What you need to do ->
Working from the top of the records below, reproduce each line exactly, ending once you have written the line containing "0x0E00 2 (0)".

****

theorem witness_MonitorCommandsAct_6 : ∃ (s : State) (mb : Mb) (pl : Nat) (p : Nat) (x : MarkSnap), s.Admits { opcode := 0x0D04, priv := true, query := true, len := fun _ => 3, fields := [(0, 9), (9, 1), (10, 8), (18, 1)], checks := fun pl => [(0, bitOf pl 9 || pmonExists (fld pl 0 9))] } mb pl ∧ bitOf pl 9 = true ∧ s.portNamed (fld pl 10 8) (fld pl 18 1) = some p ∧ x = Tab.get {} s.bist.marksSnap p ∧ breaksTiming (s.begun mb) ((s.begun mb)) = false :=
  ⟨(held 0 0x0D04 3 (512) (onePort 0 { width := 4 })), 0, 512, 0, _, by unfold State.Admits; decide, by decide, by decide, by rfl, by decide⟩

theorem witness_MonitorCommandsAct_7 : ∃ (s : State) (mb : Mb) (pl : Nat) (l : List PmonSample), s.Admits { opcode := 0x0D05, priv := true, len := fun _ => 2, fields := [(0, 9), (9, 7)], checks := fun pl => [(0, pmonExists (fld pl 0 9)), (9, decide (1 ≤ fld pl 9 7 ∧ fld pl 9 7 ≤ 64))] } mb pl ∧ l = (s.pmonOf (fld pl 0 9)).samples.take (fld pl 9 7) ∧ breaksTiming (s.begun mb) ((s.begun mb).modPmon (fld pl 0 9) fun m => { m with samples := m.samples.drop (fld pl 9 7) }) = false :=
  ⟨(held 0 0x0D05 2 (64 * 512) id), 0, 64 * 512, [], by unfold State.Admits; decide, by decide, by decide⟩

theorem witness_PowerStateCommandsAct_1 : ∃ (s : State) (mb : Mb) (pl : Nat) (p : Nat), s.Admits { opcode := 0x0E00, priv := true, len := fun _ => 2, fields := [(0, 2), (2, 7), (9, 3)], checks := fun pl => [(2, decide (fld pl 0 2 ≠ 2 ∨ fld pl 2 7 < 16)), (9, powerPair (fld pl 0 2) (fld pl 9 3))] } mb pl ∧ fld pl 0 2 = 0 ∧ s.portNamed (fld pl 2 7) 0 = some p ∧ fld pl 9 3 = 0 ∧ breaksTiming (s.begun mb) ((s.begun mb).wakePort p) = false :=
  ⟨(held 0 0x0E00 2 (0) (onePort 0 { width := 4, stage := .sleep })), 0, 0, 0, by unfold State.Admits; decide, by decide, by decide, by decide, by decide⟩

theorem witness_PowerStateCommandsAct_2 : ∃ (s : State) (mb : Mb) (pl : Nat) (p : Nat), s.Admits { opcode := 0x0E00, priv := true, len := fun _ => 2, fields := [(0, 2), (2, 7), (9, 3)], checks := fun pl => [(2, decide (fld pl 0 2 ≠ 2 ∨ fld pl 2 7 < 16)), (9, powerPair (fld pl 0 2) (fld pl 9 3))] } mb pl ∧ fld pl 0 2 = 0 ∧ s.portNamed (fld pl 2 7) 0 = some p ∧ fld pl 9 3 = 1 ∧ ((s.port p).stage = .sleep ∨ (s.portHeld s.underTest p = false ∧ (s.port p).pcie = false ∧ (s.port p).stage = .active ∧ (s.link p).maySleep = true)) ∧ breaksTiming (s.begun mb) (if (s.port p).stage = .sleep then (s.begun mb) else (s.begun mb).modLink p Link.sleepRequest) = false :=
  ⟨(held 0 0x0E00 2 (512) (fun s => { onePort 0 { width := 4, stage := .active } s with links := [(0, { peer := some anExchange })] })), 0, 512, 0, by unfold State.Admits; decide, by decide, by decide, by decide, by decide, by decide⟩

theorem witness_PowerStateCommandsAct_3 : ∃ (s : State) (mb : Mb) (pl : Nat) (q : Nat), s.Admits { opcode := 0x0E00, priv := true, len := fun _ => 2, fields := [(0, 2), (2, 7), (9, 3)], checks := fun pl => [(2, decide (fld pl 0 2 ≠ 2 ∨ fld pl 2 7 < 16)), (9, powerPair (fld pl 0 2) (fld pl 9 3))] } mb pl ∧ fld pl 0 2 = 1 ∧ fld pl 9 3 = 0 ∧ q = fld pl 2 7 ∧ quadHeld s.fenced q = false ∧ quadHeld s.marked q = false ∧ s.ringIsOff (ringOf q) = false ∧ breaksTiming (s.begun mb) (if (s.portsOfQuad q).isEmpty then (s.begun mb) else (s.begun mb).powerQuad q) = false :=
  ⟨(held 0 0x0E00 2 (1) (onePort 0 { width := 4 })), 0, 1, 0, by unfold State.Admits; decide, by decide, by decide, by decide, by decide, by decide, by decide, by decide⟩

theorem witness_PowerStateCommandsAct_4 : ∃ (s : State) (mb : Mb) (pl : Nat) (q : Nat), s.Admits { opcode := 0x0E00, priv := true, len := fun _ => 2, fields := [(0, 2), (2, 7), (9, 3)], checks := fun pl => [(2, decide (fld pl 0 2 ≠ 2 ∨ fld pl 2 7 < 16)), (9, powerPair (fld pl 0 2) (fld pl 9 3))] } mb pl ∧ fld pl 0 2 = 1 ∧ fld pl 9 3 = 2 ∧ q = fld pl 2 7 ∧ quadHeld s.underTest q = false ∧ (Tab.get false s.power.quadOn q = false ∨ s.quadIdle q = true) ∧ breaksTiming (s.begun mb) (if Tab.get false s.power.quadOn q then (s.begun mb).quadOff q else (s.begun mb)) = false :=
  ⟨(held 0 0x0E00 2 (1 + 1024) (fun s => { onePort 0 { width := 4, stage := .disabled } s with power := { s.power with quadOn := [(0, true)] } })), 0, 1 + 1024, 0, by unfold State.Admits; decide, by decide, by decide, by decide, by decide, by decide, by decide⟩

set_option maxRecDepth 100000 in
theorem witness_PowerStateCommandsAct_5 : ∃ (s : State) (mb : Mb) (pl : Nat), s.Admits { opcode := 0x0E00, priv := true, len := fun _ => 2, fields := [(0, 2), (2, 7), (9, 3)], checks := fun pl => [(2, decide (fld pl 0 2 ≠ 2 ∨ fld pl 2 7 < 16)), (9, powerPair (fld pl 0 2) (fld pl 9 3))] } mb pl ∧ fld pl 0 2 = 2 ∧ fld pl 9 3 = 0 ∧ breaksTiming (s.begun mb) (if s.ringIsOff (fld pl 2 7) then (s.begun mb).ringUp (fld pl 2 7) else (s.begun mb)) = false :=
  ⟨(held 0 0x0E00 2 (2 + 60) (fun s => { s with power := { s.power with ringOff := [(15, true)] } })), 0, 2 + 60, by unfold State.Admits; decide, by decide, by decide, by decide +kernel⟩

set_option maxRecDepth 100000 in
theorem witness_PowerStateCommandsAct_6 : ∃ (s : State) (mb : Mb) (pl : Nat) (r : Nat), s.Admits { opcode := 0x0E00, priv := true, len := fun _ => 2, fields := [(0, 2), (2, 7), (9, 3)], checks := fun pl => [(2, decide (fld pl 0 2 ≠ 2 ∨ fld pl 2 7 < 16)), (9, powerPair (fld pl 0 2) (fld pl 9 3))] } mb pl ∧ fld pl 0 2 = 2 ∧ fld pl 9 3 = 2 ∧ r = fld pl 2 7 ∧ ((s.testsActive.any fun u => testRing u == some r) = false) ∧ (s.ringIsOff r = true ∨ ((ringPus r).any fun q => Tab.get false s.power.quadOn q) = false) ∧ breaksTiming (s.begun mb) (if s.ringIsOff r then (s.begun mb) else (s.begun mb).ringDown r) = false :=
  ⟨(held 0 0x0E00 2 (2 + 60 + 1024) id), 0, 2 + 60 + 1024, 15, by unfold State.Admits; decide, by decide, by decide, by decide, by decide, by decide, by decide +kernel⟩

theorem witness_PowerStateCommandsAct_7 : ∃ (s : State) (mb : Mb) (pl : Nat), s.Admits { opcode := 0x0E00, priv := true, len := fun _ => 2, fields := [(0, 2), (2, 7), (9, 3)], checks := fun pl => [(2, decide (fld pl 0 2 ≠ 2 ∨ fld pl 2 7 < 16)), (9, powerPair (fld pl 0 2) (fld pl 9 3))] } mb pl ∧ fld pl 0 2 = 3 ∧ fld pl 9 3 = 0 ∧ breaksTiming (s.begun mb) ((s.begun mb)) = false :=
  ⟨(held 0 0x0E00 2 (3) id), 0, 3, by unfold State.Admits; decide, by decide, by decide, by decide⟩

theorem witness_PowerStateCommandsAct_8 : ∃ (s : State) (mb : Mb) (pl : Nat) (t : State), s.Admits { opcode := 0x0E00, priv := true, len := fun _ => 2, fields := [(0, 2), (2, 7), (9, 3)], checks := fun pl => [(2, decide (fld pl 0 2 ≠ 2 ∨ fld pl 2 7 < 16)), (9, powerPair (fld pl 0 2) (fld pl 9 3))] } mb pl ∧ fld pl 0 2 = 3 ∧ fld pl 9 3 = 3 ∧ s.testsActive = [] ∧ s.mgmt.update = none ∧ s.mgmt.cal.importCount = 0 ∧ (t = ((s.begun mb).modPower fun x => { x with inter := .entering }).raise 0x0E00 [(3, 1), (0, 1), (4, 1)] []) ∧ breaksTiming (s.begun mb) (((t.each t.allPorts fun t p => (t.disable p rsAdmin).clearDiag p).pwEndWork .a true).pwEndWork .b true) = false :=
  ⟨(held 0 0x0E00 2 (3 + 3 * 512) id), 0, 3 + 3 * 512, _, by unfold State.Admits; decide, by decide, by decide, by decide, by decide, by decide, by rfl, by decide⟩

theorem witness_PowerStateCommandsAct_9 : ∃ (s : State) (mb : Mb) (pl : Nat) (p : Nat), s.Admits { opcode := 0x0E01, priv := false, query := true, len := fun _ => 2, fields := [(0, 2), (2, 7), (9, 1)], checks := fun pl => [(2, decide (fld pl 0 2 ≠ 2 ∨ fld pl 2 7 < 16))] } mb pl ∧ fld pl 0 2 = 0 ∧ s.portNamed (fld pl 2 7) 0 = some p ∧ s.mayName mb (s.portOwner p) = true ∧ breaksTiming (s.begun mb) (if bitOf pl 9 then (s.begun mb).modLink p fun l => { l with sleep := { l.sleep with entries := 0, abandoned := 0 } } else (s.begun mb)) = false :=
  ⟨(held 0 0x0E01 2 (512) (onePort 0 { width := 4 })), 0, 512, 0, by unfold State.Admits; decide, by decide, by decide, by decide, by decide⟩

theorem witness_PowerStateCommandsAct_10 : ∃ (s : State) (mb : Mb) (pl : Nat), s.Admits { opcode := 0x0E01, priv := false, query := true, len := fun _ => 2, fields := [(0, 2), (2, 7), (9, 1)], checks := fun pl => [(2, decide (fld pl 0 2 ≠ 2 ∨ fld pl 2 7 < 16))] } mb pl ∧ fld pl 0 2 = 1 ∧ privilegedMb mb = true ∧ breaksTiming (s.begun mb) ((s.begun mb)) = false :=
  ⟨(held 0 0x0E01 2 (509) id), 0, 509, by unfold State.Admits; decide, by decide, by decide, by decide⟩

theorem witness_PowerStateCommandsAct_11 : ∃ (s : State) (mb : Mb) (pl : Nat), s.Admits { opcode := 0x0E01, priv := false, query := true, len := fun _ => 2, fields := [(0, 2), (2, 7), (9, 1)], checks := fun pl => [(2, decide (fld pl 0 2 ≠ 2 ∨ fld pl 2 7 < 16))] } mb pl ∧ fld pl 0 2 = 2 ∧ privilegedMb mb = true ∧ breaksTiming (s.begun mb) ((s.begun mb)) = false :=
  ⟨(held 0 0x0E01 2 (62) id), 0, 62, by unfold State.Admits; decide, by decide, by decide, by decide⟩

theorem witness_PowerStateCommandsAct_12 : ∃ (s : State) (mb : Mb) (pl : Nat), s.Admits { opcode := 0x0E01, priv := false, query := true, len := fun _ => 2, fields := [(0, 2), (2, 7), (9, 1)], checks := fun pl => [(2, decide (fld pl 0 2 ≠ 2 ∨ fld pl 2 7 < 16))] } mb pl ∧ fld pl 0 2 = 3 ∧ privilegedMb mb = true ∧ breaksTiming (s.begun mb) ((s.begun mb)) = false :=
  ⟨(held 0 0x0E01 2 (3) id), 0, 3, by unfold State.Admits; decide, by decide, by decide, by decide⟩

theorem witness_ResetCommandsAct_1 : ∃ (s : State) (mb : Mb) (pl : Nat), s.Admits { opcode := 0x0E02, priv := true } mb pl ∧ breaksTiming (s.begun mb) ((s.begun mb).modPower fun x => { x with warmDue := true }) = false :=
  ⟨(held 0 0x0E02 0 (0) id), 0, 0, by unfold State.Admits; decide, by decide⟩

set_option maxRecDepth 100000 in
theorem witness_ResetCommandsAct_2 : ∃ (s : State) (mb : Mb) (pl : Nat), s.Admits { opcode := 0x0E03, priv := true, len := fun _ => 1, fields := [(0, 4)] } mb pl ∧ ((s.testsActive.any fun u => testRing u == some (fld pl 0 4)) = false) ∧ breaksTiming (s.begun mb) (((s.begun mb).resetRingUnits (fld pl 0 4)).raise 0x0E01 [(4, 1), (2, 1)] []) = false :=
  ⟨(held 0 0x0E03 1 (15) id), 0, 15, by unfold State.Admits; decide, by decide, by decide +kernel⟩

theorem witness_ResetCommandsAct_3 : ∃ (s : State) (mb : Mb) (pl : Nat) (p : Nat), s.Admits { opcode := 0x0E04, priv := true, len := fun _ => 2, fields := [(0, 8), (8, 1)] } mb pl ∧ s.portNamed (fld pl 0 8) (fld pl 8 1) = some p ∧ breaksTiming (s.begun mb) (((((s.begun mb).disable p rsAdmin).clearDiag p).dropAdaptation p).autoUp [p]) = false :=
  ⟨(held 0 0x0E04 2 (0) (onePort 0 { width := 4 })), 0, 0, 0, by unfold State.Admits; decide, by decide, by decide⟩

theorem witness_ResetCommandsAct_4 : ∃ (s : State) (mb : Mb) (pl : Nat) (r : VhRec), s.Admits { opcode := 0x0E05, priv := true, len := fun _ => 1, fields := [(0, 7)] } mb pl ∧ Tab.get none s.policy.vh (fld pl 0 7) = some r ∧ breaksTiming (s.begun mb) ((s.begun mb).vhReset (fld pl 0 7)) = false :=
  ⟨(held 0 0x0E05 1 (3) (fun s => { s with fabric := { tables := { policy := { vh := [(3, some ⟨0, 1, 100⟩)] } } } })), 0, 3, ⟨0, 1, 100⟩, by unfold State.Admits; decide, by decide, by decide⟩

theorem witness_ResetCommandsAct_5 : ∃ (s : State) (mb : Mb) (pl : Nat), s.Admits { opcode := 0x0E06, priv := true } mb pl ∧ breaksTiming (s.begun mb) ((s.begun mb).boothRestart) = false :=
  ⟨(held 0 0x0E06 0 (0) id), 0, 0, by unfold State.Admits; decide, by decide⟩

theorem witness_ResetCommandsAct_6 : ∃ (s : State) (mb : Mb) (pl : Nat), s.Admits { opcode := 0x0E07, priv := true, len := fun _ => 4, fields := [(0, 5), (16, 16)] } mb pl ∧ breaksTiming (s.begun mb) ((s.begun mb).modPower fun x => { x with wakeMask := fbv pl 0 5, wakeTimer := if fld pl 16 16 = 0 then x.wakeTimer else fld pl 16 16 }) = false :=
  ⟨(held 0 0x0E07 4 (31 + 65535 * 65536) id), 0, 31 + 65535 * 65536, by unfold State.Admits; decide, by decide⟩

theorem witness_ResetCommandsAct_7 : ∃ (s : State) (mb : Mb) (pl : Nat) (p : Nat), s.Admits { opcode := 0x0E08, priv := true, len := fun _ => 4, fields := [(0, 8), (8, 16), (24, 1)] } mb pl ∧ s.portNamed (fld pl 0 8) 0 = some p ∧ (s.port p).pcie = false ∧ breaksTiming (s.begun mb) ((s.begun mb).modLink p fun l => { l with sleep := { l.sleep with idleUs := fld pl 8 16, noSleep := bitOf pl 24 } }) = false :=
  ⟨(held 0 0x0E08 4 (65535 * 256 + 2 ^ 24) (onePort 0 { width := 4 })), 0, 65535 * 256 + 2 ^ 24, 0, by unfold State.Admits; decide, by decide, by decide, by decide⟩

****

Solved problem ->
theorem witness_MonitorCommandsAct_6 : ∃ (s : State) (mb : Mb) (pl : Nat) (p : Nat) (x : MarkSnap), s.Admits { opcode := 0x0D04, priv := true, query := true, len := fun _ => 3, fields := [(0, 9), (9, 1), (10, 8), (18, 1)], checks := fun pl => [(0, bitOf pl 9 || pmonExists (fld pl 0 9))] } mb pl ∧ bitOf pl 9 = true ∧ s.portNamed (fld pl 10 8) (fld pl 18 1) = some p ∧ x = Tab.get {} s.bist.marksSnap p ∧ breaksTiming (s.begun mb) ((s.begun mb)) = false :=
  ⟨(held 0 0x0D04 3 (512) (onePort 0 { width := 4 })), 0, 512, 0, _, by unfold State.Admits; decide, by decide, by decide, by rfl, by decide⟩

theorem witness_MonitorCommandsAct_7 : ∃ (s : State) (mb : Mb) (pl : Nat) (l : List PmonSample), s.Admits { opcode := 0x0D05, priv := true, len := fun _ => 2, fields := [(0, 9), (9, 7)], checks := fun pl => [(0, pmonExists (fld pl 0 9)), (9, decide (1 ≤ fld pl 9 7 ∧ fld pl 9 7 ≤ 64))] } mb pl ∧ l = (s.pmonOf (fld pl 0 9)).samples.take (fld pl 9 7) ∧ breaksTiming (s.begun mb) ((s.begun mb).modPmon (fld pl 0 9) fun m => { m with samples := m.samples.drop (fld pl 9 7) }) = false :=
  ⟨(held 0 0x0D05 2 (64 * 512) id), 0, 64 * 512, [], by unfold State.Admits; decide, by decide, by decide⟩

theorem witness_PowerStateCommandsAct_1 : ∃ (s : State) (mb : Mb) (pl : Nat) (p : Nat), s.Admits { opcode := 0x0E00, priv := true, len := fun _ => 2, fields := [(0, 2), (2, 7), (9, 3)], checks := fun pl => [(2, decide (fld pl 0 2 ≠ 2 ∨ fld pl 2 7 < 16)), (9, powerPair (fld pl 0 2) (fld pl 9 3))] } mb pl ∧ fld pl 0 2 = 0 ∧ s.portNamed (fld pl 2 7) 0 = some p ∧ fld pl 9 3 = 0 ∧ breaksTiming (s.begun mb) ((s.begun mb).wakePort p) = false :=
  ⟨(held 0 0x0E00 2 (0) (onePort 0 { width := 4, stage := .sleep })), 0, 0, 0, by unfold State.Admits; decide, by decide, by decide, by decide, by decide⟩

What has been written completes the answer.